══ Dataset extract
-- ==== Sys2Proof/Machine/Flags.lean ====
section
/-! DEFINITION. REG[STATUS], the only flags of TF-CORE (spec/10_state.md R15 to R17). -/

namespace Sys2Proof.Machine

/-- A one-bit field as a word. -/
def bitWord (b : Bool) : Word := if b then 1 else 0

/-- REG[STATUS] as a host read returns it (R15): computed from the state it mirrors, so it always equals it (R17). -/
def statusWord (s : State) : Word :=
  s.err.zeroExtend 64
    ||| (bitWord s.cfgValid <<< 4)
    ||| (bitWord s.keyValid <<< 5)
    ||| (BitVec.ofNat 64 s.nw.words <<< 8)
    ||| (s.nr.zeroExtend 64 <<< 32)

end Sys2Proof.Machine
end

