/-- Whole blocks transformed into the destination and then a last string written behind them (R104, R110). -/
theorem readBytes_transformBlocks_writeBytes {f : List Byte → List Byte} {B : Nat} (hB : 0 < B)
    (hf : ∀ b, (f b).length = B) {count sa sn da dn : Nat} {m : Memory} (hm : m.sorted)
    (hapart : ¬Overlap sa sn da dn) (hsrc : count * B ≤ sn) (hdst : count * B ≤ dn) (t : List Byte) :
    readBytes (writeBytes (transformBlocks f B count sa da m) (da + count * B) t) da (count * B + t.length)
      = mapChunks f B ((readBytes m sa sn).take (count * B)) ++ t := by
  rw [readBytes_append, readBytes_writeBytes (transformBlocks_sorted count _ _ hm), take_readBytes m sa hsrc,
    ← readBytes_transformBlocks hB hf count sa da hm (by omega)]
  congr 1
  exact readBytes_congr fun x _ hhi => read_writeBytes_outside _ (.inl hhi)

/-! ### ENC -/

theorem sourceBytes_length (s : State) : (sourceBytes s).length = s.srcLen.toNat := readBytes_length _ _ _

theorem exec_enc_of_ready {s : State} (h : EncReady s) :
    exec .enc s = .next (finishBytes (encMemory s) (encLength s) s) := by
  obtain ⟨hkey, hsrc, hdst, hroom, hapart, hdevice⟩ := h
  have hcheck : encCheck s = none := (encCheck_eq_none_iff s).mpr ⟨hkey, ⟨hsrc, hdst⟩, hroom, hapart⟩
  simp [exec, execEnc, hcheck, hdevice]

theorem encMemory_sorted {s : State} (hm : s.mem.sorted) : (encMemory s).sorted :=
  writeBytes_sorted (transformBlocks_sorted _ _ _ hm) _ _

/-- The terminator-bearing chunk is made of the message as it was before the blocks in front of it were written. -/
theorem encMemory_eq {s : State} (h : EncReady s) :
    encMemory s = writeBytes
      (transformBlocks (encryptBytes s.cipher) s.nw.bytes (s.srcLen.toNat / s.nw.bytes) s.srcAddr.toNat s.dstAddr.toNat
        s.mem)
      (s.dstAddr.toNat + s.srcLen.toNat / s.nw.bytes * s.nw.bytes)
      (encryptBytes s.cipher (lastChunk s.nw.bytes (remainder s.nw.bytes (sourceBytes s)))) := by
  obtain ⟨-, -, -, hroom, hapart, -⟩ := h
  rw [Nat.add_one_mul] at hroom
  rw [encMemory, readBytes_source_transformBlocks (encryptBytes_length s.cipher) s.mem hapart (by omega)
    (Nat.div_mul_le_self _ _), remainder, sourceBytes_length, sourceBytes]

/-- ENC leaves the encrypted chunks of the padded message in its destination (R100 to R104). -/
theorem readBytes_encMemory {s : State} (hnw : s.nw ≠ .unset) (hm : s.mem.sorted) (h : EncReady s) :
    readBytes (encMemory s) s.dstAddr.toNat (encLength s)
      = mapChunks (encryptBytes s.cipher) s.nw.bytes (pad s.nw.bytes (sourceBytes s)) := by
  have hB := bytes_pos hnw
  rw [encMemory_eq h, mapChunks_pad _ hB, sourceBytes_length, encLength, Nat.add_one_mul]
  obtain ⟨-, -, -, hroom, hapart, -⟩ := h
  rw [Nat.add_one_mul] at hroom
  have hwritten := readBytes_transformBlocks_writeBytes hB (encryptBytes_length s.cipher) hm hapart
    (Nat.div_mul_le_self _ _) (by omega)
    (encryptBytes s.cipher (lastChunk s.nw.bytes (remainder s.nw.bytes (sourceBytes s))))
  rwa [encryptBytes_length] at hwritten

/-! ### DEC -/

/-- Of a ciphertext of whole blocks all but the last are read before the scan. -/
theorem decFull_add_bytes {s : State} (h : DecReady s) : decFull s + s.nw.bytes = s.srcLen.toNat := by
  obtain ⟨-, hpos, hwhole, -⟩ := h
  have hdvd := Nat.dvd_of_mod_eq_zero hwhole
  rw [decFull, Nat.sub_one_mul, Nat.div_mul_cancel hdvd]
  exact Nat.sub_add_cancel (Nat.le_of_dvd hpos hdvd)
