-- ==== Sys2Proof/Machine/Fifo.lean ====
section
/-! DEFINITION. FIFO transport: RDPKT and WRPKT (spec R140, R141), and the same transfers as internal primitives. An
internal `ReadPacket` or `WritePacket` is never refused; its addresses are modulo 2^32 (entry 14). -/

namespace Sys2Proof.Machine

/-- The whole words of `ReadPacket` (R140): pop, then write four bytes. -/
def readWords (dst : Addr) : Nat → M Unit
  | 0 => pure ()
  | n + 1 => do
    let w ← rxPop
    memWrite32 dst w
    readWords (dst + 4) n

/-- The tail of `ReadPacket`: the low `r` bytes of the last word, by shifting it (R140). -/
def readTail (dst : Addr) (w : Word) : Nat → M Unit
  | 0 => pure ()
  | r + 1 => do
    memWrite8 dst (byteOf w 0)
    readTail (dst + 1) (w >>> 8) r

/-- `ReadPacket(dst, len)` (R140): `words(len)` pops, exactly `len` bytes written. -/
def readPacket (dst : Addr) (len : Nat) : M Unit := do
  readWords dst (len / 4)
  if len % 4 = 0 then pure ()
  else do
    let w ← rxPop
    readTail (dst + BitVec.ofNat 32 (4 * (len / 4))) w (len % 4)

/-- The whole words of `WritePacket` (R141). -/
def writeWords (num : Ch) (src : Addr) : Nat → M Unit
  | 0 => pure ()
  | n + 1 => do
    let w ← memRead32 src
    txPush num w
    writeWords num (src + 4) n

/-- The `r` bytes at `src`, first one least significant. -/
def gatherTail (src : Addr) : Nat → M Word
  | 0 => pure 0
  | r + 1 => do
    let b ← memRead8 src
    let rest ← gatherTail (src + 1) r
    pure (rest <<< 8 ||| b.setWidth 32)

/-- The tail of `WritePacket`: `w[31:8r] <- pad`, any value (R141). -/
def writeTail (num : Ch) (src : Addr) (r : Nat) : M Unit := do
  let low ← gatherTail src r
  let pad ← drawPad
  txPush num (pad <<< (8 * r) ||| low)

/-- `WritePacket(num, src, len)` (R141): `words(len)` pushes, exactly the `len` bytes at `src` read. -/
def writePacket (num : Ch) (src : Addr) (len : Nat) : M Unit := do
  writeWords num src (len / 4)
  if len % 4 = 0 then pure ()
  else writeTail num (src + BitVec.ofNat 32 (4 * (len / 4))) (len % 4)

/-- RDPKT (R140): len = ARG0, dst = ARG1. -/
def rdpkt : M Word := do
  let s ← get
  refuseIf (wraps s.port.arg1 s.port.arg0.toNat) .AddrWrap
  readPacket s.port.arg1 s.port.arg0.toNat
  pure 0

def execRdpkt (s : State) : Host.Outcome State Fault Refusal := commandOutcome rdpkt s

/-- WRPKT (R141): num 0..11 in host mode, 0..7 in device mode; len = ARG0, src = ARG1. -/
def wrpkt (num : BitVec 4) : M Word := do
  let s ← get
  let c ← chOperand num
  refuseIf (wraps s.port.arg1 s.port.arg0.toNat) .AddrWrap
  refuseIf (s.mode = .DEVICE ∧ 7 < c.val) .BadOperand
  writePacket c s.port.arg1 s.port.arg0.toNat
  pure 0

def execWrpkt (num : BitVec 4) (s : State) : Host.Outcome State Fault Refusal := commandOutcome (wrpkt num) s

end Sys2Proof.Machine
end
════
Whenever a line in the material contains the word "encLength", copy that line.

    exec .enc s = .next (finishBytes (encMemory s) (encLength s) s) := by
    readBytes (encMemory s) s.dstAddr.toNat (encLength s)
  rw [encMemory_eq h, mapChunks_pad _ hB, sourceBytes_length, encLength, Nat.add_one_mul]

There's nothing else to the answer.